- **Dataset entries**:
☆ ☆ ☆ ☆ ☆

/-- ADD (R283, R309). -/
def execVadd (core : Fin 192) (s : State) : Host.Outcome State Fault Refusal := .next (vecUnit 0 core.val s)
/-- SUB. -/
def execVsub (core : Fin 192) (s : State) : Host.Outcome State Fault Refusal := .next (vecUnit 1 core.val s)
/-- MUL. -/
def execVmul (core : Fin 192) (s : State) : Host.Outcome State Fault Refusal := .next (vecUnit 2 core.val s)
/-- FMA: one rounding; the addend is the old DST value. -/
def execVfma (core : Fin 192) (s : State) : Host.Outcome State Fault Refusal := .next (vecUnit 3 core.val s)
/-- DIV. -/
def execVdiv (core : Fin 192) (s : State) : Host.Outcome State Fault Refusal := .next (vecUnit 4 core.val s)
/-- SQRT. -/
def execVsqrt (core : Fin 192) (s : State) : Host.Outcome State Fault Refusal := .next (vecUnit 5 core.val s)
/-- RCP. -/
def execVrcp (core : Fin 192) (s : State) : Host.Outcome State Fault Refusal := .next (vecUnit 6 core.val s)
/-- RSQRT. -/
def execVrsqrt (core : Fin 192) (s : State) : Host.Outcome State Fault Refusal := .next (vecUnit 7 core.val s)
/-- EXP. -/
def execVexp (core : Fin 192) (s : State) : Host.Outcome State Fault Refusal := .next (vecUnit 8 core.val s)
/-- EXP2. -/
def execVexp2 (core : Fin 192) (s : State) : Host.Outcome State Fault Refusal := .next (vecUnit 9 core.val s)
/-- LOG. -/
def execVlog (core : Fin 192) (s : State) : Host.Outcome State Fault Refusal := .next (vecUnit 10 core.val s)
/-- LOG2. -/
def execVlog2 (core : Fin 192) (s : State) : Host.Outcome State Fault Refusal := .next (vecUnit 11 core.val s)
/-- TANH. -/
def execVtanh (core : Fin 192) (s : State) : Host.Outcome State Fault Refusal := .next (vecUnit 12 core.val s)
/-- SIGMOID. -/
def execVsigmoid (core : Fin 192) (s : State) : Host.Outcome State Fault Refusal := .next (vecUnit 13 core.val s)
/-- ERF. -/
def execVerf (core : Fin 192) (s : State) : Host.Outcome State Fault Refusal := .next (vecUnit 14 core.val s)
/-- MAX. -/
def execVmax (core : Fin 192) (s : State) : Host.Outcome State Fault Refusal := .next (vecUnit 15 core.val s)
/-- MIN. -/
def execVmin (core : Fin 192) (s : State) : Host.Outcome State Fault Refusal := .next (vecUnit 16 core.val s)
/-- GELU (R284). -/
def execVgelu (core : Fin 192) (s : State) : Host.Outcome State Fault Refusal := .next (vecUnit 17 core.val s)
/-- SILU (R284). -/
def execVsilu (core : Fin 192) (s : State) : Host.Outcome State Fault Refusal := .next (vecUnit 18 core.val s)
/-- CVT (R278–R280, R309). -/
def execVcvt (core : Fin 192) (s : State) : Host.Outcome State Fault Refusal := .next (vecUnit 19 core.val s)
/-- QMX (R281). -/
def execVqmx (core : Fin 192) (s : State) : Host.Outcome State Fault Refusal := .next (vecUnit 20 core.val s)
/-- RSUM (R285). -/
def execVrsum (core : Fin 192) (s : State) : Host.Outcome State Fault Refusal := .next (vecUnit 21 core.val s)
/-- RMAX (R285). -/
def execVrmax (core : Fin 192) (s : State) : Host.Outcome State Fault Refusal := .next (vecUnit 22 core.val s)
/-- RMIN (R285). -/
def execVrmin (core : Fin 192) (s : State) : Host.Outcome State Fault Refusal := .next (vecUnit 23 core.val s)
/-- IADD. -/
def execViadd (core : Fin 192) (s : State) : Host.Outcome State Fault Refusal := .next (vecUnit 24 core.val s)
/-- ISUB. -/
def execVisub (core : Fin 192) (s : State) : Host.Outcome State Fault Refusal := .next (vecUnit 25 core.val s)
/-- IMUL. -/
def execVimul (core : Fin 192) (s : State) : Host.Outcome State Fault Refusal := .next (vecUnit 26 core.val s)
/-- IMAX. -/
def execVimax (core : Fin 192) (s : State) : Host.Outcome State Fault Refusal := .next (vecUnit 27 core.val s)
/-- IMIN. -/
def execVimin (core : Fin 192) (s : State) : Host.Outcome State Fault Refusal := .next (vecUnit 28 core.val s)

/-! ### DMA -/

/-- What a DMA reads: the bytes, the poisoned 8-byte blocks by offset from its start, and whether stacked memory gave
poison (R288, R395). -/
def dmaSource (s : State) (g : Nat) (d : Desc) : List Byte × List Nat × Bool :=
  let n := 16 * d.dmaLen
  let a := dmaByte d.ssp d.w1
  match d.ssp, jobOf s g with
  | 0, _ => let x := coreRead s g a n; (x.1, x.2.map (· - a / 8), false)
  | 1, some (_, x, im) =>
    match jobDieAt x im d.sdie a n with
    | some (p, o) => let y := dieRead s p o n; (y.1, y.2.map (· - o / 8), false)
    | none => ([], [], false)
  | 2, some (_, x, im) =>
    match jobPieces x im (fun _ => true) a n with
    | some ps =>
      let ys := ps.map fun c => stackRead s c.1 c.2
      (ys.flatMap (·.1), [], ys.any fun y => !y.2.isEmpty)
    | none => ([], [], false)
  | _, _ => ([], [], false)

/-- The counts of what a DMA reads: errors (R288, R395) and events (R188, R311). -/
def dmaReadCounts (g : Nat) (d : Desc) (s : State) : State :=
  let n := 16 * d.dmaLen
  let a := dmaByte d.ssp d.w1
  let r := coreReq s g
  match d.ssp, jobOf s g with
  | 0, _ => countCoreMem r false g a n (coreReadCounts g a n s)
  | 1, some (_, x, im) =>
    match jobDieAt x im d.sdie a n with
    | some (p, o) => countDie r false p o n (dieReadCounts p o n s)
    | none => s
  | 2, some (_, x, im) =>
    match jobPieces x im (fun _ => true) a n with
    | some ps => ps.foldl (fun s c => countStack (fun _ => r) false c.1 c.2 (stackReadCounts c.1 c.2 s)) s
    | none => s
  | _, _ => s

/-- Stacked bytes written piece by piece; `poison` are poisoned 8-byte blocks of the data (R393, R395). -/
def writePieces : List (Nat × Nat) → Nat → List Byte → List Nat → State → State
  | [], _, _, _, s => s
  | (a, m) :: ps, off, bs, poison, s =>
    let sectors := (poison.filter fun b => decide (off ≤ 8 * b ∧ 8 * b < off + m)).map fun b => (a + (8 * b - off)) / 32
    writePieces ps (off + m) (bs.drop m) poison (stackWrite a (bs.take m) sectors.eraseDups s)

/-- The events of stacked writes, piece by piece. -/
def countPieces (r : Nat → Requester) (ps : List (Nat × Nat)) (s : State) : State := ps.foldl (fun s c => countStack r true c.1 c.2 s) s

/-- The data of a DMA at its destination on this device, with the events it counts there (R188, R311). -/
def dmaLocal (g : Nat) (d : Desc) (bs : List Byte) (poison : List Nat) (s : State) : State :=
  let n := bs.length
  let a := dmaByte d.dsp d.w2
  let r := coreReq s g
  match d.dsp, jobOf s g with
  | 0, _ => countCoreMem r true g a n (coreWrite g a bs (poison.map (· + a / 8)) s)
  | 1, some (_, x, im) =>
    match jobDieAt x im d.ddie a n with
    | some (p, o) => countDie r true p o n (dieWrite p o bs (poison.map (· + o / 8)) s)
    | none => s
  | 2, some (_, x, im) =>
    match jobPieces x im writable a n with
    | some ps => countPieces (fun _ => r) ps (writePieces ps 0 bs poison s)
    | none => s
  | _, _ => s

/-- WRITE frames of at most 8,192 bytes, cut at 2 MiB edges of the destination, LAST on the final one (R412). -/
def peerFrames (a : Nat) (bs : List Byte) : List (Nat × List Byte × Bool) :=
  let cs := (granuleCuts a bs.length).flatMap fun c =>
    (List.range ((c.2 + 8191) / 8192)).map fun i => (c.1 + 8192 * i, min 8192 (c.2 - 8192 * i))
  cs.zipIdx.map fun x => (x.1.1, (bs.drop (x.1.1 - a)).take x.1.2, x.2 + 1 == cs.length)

☆ ☆ ☆ ☆ ☆

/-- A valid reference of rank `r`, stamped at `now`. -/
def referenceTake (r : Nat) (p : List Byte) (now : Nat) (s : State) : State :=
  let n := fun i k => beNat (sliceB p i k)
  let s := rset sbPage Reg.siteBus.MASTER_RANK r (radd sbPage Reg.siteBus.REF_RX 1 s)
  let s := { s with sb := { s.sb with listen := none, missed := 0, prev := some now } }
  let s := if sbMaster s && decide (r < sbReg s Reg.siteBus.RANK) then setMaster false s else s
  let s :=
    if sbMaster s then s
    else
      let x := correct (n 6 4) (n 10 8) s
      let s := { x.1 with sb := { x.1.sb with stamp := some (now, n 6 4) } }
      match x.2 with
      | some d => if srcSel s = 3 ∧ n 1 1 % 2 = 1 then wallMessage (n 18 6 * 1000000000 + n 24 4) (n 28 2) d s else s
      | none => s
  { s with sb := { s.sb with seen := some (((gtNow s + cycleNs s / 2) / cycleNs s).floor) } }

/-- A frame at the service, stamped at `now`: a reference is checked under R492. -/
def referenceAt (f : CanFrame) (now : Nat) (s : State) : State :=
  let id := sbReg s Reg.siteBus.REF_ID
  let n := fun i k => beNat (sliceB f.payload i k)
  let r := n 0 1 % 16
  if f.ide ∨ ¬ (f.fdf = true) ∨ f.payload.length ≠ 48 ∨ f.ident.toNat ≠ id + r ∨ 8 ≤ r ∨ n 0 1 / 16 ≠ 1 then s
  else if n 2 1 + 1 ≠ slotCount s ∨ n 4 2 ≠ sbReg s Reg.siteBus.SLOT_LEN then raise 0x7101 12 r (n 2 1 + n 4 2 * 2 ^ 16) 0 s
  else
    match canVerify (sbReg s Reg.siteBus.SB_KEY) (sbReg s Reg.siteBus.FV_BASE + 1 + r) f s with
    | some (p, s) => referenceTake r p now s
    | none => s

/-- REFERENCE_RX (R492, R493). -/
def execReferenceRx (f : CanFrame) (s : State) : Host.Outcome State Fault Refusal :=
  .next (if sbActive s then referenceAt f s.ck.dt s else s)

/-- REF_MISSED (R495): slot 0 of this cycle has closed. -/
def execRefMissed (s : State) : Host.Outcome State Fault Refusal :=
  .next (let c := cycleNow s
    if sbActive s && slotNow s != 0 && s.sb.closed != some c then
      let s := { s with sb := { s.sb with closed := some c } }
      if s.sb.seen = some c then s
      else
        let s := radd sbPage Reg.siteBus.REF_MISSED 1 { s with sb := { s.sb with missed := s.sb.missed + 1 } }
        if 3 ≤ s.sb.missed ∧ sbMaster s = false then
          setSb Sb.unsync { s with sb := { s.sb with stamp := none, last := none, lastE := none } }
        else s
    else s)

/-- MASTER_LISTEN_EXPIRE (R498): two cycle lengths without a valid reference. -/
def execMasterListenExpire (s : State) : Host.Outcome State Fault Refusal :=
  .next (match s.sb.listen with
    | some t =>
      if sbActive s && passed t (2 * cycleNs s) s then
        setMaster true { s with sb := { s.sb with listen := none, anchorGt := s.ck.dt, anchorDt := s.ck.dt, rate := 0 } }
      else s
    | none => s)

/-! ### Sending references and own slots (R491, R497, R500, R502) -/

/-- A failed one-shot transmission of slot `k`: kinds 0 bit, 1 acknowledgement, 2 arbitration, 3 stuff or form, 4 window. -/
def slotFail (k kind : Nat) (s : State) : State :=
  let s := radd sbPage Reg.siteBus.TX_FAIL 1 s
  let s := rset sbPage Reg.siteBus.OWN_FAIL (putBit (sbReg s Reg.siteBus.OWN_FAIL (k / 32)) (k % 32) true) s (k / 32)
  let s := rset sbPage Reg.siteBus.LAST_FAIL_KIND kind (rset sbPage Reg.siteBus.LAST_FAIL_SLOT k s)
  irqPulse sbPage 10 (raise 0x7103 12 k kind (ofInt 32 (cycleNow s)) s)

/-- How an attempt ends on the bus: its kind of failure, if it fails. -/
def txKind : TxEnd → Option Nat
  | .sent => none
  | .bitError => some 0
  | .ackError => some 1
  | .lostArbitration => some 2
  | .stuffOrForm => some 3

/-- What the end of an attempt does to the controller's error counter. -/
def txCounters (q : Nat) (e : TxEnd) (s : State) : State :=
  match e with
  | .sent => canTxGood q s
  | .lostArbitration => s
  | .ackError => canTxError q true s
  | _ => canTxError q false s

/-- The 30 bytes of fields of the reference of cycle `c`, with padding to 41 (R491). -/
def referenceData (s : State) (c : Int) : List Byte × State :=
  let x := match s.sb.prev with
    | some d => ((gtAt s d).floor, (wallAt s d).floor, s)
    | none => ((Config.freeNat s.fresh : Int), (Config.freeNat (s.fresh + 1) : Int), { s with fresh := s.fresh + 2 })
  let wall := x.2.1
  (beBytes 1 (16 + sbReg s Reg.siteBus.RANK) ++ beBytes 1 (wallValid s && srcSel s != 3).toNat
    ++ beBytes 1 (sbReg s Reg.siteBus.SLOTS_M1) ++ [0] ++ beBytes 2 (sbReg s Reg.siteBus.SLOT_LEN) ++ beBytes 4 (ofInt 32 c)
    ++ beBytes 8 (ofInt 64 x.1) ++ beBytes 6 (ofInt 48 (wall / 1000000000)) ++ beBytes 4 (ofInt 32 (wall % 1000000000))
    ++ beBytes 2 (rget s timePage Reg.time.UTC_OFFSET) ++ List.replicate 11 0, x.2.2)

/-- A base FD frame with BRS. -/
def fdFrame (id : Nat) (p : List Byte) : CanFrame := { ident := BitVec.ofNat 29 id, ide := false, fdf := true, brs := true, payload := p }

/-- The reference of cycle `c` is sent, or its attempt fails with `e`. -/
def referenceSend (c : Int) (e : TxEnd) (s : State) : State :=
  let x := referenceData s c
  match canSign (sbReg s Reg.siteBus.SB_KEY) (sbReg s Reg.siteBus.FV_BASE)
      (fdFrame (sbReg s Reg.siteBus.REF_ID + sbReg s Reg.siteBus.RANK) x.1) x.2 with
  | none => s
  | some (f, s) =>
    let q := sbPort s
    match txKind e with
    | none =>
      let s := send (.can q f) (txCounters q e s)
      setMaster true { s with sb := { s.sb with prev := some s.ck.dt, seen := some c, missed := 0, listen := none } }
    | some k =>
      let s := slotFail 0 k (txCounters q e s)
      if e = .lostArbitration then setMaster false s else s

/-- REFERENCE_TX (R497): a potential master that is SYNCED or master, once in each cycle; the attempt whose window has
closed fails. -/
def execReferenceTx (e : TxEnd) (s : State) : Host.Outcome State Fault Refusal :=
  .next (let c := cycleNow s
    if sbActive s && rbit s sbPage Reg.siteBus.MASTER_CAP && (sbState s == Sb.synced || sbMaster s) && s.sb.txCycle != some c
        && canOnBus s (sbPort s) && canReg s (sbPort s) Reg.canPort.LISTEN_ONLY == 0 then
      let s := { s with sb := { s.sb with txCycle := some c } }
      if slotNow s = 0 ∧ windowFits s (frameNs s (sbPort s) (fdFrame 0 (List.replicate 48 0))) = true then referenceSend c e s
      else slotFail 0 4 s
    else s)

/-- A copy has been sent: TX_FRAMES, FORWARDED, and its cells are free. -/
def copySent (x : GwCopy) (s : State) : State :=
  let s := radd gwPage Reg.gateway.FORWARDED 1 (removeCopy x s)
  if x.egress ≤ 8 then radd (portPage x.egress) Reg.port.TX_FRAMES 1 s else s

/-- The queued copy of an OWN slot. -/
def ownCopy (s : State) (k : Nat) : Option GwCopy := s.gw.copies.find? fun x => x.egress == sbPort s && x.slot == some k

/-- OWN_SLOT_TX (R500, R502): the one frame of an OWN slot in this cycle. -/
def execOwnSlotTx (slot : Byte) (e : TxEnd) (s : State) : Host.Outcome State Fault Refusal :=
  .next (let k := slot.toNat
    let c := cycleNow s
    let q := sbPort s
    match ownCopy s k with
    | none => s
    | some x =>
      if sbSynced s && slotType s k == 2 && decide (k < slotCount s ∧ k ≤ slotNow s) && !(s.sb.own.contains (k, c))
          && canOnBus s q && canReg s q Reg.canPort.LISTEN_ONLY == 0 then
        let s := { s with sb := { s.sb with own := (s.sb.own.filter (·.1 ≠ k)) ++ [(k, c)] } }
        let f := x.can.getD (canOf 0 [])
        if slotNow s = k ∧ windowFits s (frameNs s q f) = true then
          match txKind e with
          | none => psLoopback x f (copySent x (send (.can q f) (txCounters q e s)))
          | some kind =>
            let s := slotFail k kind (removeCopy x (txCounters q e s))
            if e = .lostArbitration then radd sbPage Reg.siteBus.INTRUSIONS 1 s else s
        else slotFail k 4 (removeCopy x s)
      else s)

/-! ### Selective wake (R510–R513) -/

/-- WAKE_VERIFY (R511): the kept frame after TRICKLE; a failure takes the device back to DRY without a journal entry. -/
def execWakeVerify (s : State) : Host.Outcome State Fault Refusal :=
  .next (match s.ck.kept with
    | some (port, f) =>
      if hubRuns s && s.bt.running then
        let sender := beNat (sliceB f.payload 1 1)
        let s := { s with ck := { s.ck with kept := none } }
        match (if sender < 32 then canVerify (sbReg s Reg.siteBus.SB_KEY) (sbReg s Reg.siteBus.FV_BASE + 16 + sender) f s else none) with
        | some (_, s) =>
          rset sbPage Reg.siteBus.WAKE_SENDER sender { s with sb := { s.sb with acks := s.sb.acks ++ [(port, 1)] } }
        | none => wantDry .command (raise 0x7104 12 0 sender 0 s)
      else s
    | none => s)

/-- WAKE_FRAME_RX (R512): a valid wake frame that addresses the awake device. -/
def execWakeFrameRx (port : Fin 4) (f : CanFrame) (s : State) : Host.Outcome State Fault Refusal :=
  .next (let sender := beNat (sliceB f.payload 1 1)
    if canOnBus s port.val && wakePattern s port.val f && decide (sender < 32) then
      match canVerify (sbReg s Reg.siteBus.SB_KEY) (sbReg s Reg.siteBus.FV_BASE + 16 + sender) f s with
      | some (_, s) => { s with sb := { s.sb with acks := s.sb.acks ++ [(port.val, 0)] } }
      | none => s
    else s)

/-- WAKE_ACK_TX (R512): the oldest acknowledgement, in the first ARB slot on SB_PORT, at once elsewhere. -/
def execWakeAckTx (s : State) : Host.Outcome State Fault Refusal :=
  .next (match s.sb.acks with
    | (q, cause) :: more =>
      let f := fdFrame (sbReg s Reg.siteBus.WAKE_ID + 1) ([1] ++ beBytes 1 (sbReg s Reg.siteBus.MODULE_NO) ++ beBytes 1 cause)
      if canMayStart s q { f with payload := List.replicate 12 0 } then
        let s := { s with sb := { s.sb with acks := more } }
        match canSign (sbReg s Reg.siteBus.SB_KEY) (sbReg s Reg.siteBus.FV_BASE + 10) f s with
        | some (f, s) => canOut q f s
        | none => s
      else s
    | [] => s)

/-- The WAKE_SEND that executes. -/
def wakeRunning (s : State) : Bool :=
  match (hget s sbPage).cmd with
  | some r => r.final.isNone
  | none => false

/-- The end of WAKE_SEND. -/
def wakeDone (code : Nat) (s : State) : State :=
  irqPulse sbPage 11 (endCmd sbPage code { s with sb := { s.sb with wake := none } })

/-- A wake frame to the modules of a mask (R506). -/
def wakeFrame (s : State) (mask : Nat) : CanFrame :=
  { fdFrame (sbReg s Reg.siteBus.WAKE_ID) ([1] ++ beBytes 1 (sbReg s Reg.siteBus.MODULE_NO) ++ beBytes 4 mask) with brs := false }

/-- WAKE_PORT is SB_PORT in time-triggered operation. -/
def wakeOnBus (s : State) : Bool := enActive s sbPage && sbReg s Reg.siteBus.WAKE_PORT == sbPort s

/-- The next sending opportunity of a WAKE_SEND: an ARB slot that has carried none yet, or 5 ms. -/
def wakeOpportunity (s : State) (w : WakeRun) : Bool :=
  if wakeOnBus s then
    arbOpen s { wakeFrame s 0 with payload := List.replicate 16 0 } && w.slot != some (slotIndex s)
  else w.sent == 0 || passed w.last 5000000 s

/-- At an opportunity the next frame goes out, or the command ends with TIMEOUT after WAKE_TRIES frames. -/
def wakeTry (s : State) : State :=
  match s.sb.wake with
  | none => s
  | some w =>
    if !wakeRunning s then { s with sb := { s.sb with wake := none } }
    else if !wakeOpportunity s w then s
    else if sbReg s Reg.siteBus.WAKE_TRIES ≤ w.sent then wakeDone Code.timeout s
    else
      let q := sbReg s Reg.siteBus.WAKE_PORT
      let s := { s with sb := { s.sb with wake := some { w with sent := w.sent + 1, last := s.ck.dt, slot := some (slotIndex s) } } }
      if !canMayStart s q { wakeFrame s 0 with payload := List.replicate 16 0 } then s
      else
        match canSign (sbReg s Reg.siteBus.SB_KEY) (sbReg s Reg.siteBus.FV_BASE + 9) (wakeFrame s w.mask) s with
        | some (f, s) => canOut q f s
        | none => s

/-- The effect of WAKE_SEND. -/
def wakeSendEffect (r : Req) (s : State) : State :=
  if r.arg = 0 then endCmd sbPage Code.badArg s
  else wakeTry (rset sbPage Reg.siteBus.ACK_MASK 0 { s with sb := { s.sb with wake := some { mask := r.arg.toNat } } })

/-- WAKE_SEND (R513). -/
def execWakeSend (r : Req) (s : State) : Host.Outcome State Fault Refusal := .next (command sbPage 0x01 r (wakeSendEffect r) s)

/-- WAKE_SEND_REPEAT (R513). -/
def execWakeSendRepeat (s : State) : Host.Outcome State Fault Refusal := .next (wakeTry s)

☆ ☆ ☆ ☆ ☆

Give only the lines from the one holding "s.sb with seen" through the one holding "if sbActive s && passed", each restated exactly as it appears above.

- **COMPLETED EXERCISE**:
  { s with sb := { s.sb with seen := some (((gtNow s + cycleNs s / 2) / cycleNs s).floor) } }

/-- A frame at the service, stamped at `now`: a reference is checked under R492. -/
def referenceAt (f : CanFrame) (now : Nat) (s : State) : State :=
  let id := sbReg s Reg.siteBus.REF_ID
  let n := fun i k => beNat (sliceB f.payload i k)
  let r := n 0 1 % 16
  if f.ide ∨ ¬ (f.fdf = true) ∨ f.payload.length ≠ 48 ∨ f.ident.toNat ≠ id + r ∨ 8 ≤ r ∨ n 0 1 / 16 ≠ 1 then s
  else if n 2 1 + 1 ≠ slotCount s ∨ n 4 2 ≠ sbReg s Reg.siteBus.SLOT_LEN then raise 0x7101 12 r (n 2 1 + n 4 2 * 2 ^ 16) 0 s
  else
    match canVerify (sbReg s Reg.siteBus.SB_KEY) (sbReg s Reg.siteBus.FV_BASE + 1 + r) f s with
    | some (p, s) => referenceTake r p now s
    | none => s

/-- REFERENCE_RX (R492, R493). -/
def execReferenceRx (f : CanFrame) (s : State) : Host.Outcome State Fault Refusal :=
  .next (if sbActive s then referenceAt f s.ck.dt s else s)

/-- REF_MISSED (R495): slot 0 of this cycle has closed. -/
def execRefMissed (s : State) : Host.Outcome State Fault Refusal :=
  .next (let c := cycleNow s
    if sbActive s && slotNow s != 0 && s.sb.closed != some c then
      let s := { s with sb := { s.sb with closed := some c } }
      if s.sb.seen = some c then s
      else
        let s := radd sbPage Reg.siteBus.REF_MISSED 1 { s with sb := { s.sb with missed := s.sb.missed + 1 } }
        if 3 ≤ s.sb.missed ∧ sbMaster s = false then
          setSb Sb.unsync { s with sb := { s.sb with stamp := none, last := none, lastE := none } }
        else s
    else s)

/-- MASTER_LISTEN_EXPIRE (R498): two cycle lengths without a valid reference. -/
def execMasterListenExpire (s : State) : Host.Outcome State Fault Refusal :=
  .next (match s.sb.listen with
    | some t =>
      if sbActive s && passed t (2 * cycleNs s) s then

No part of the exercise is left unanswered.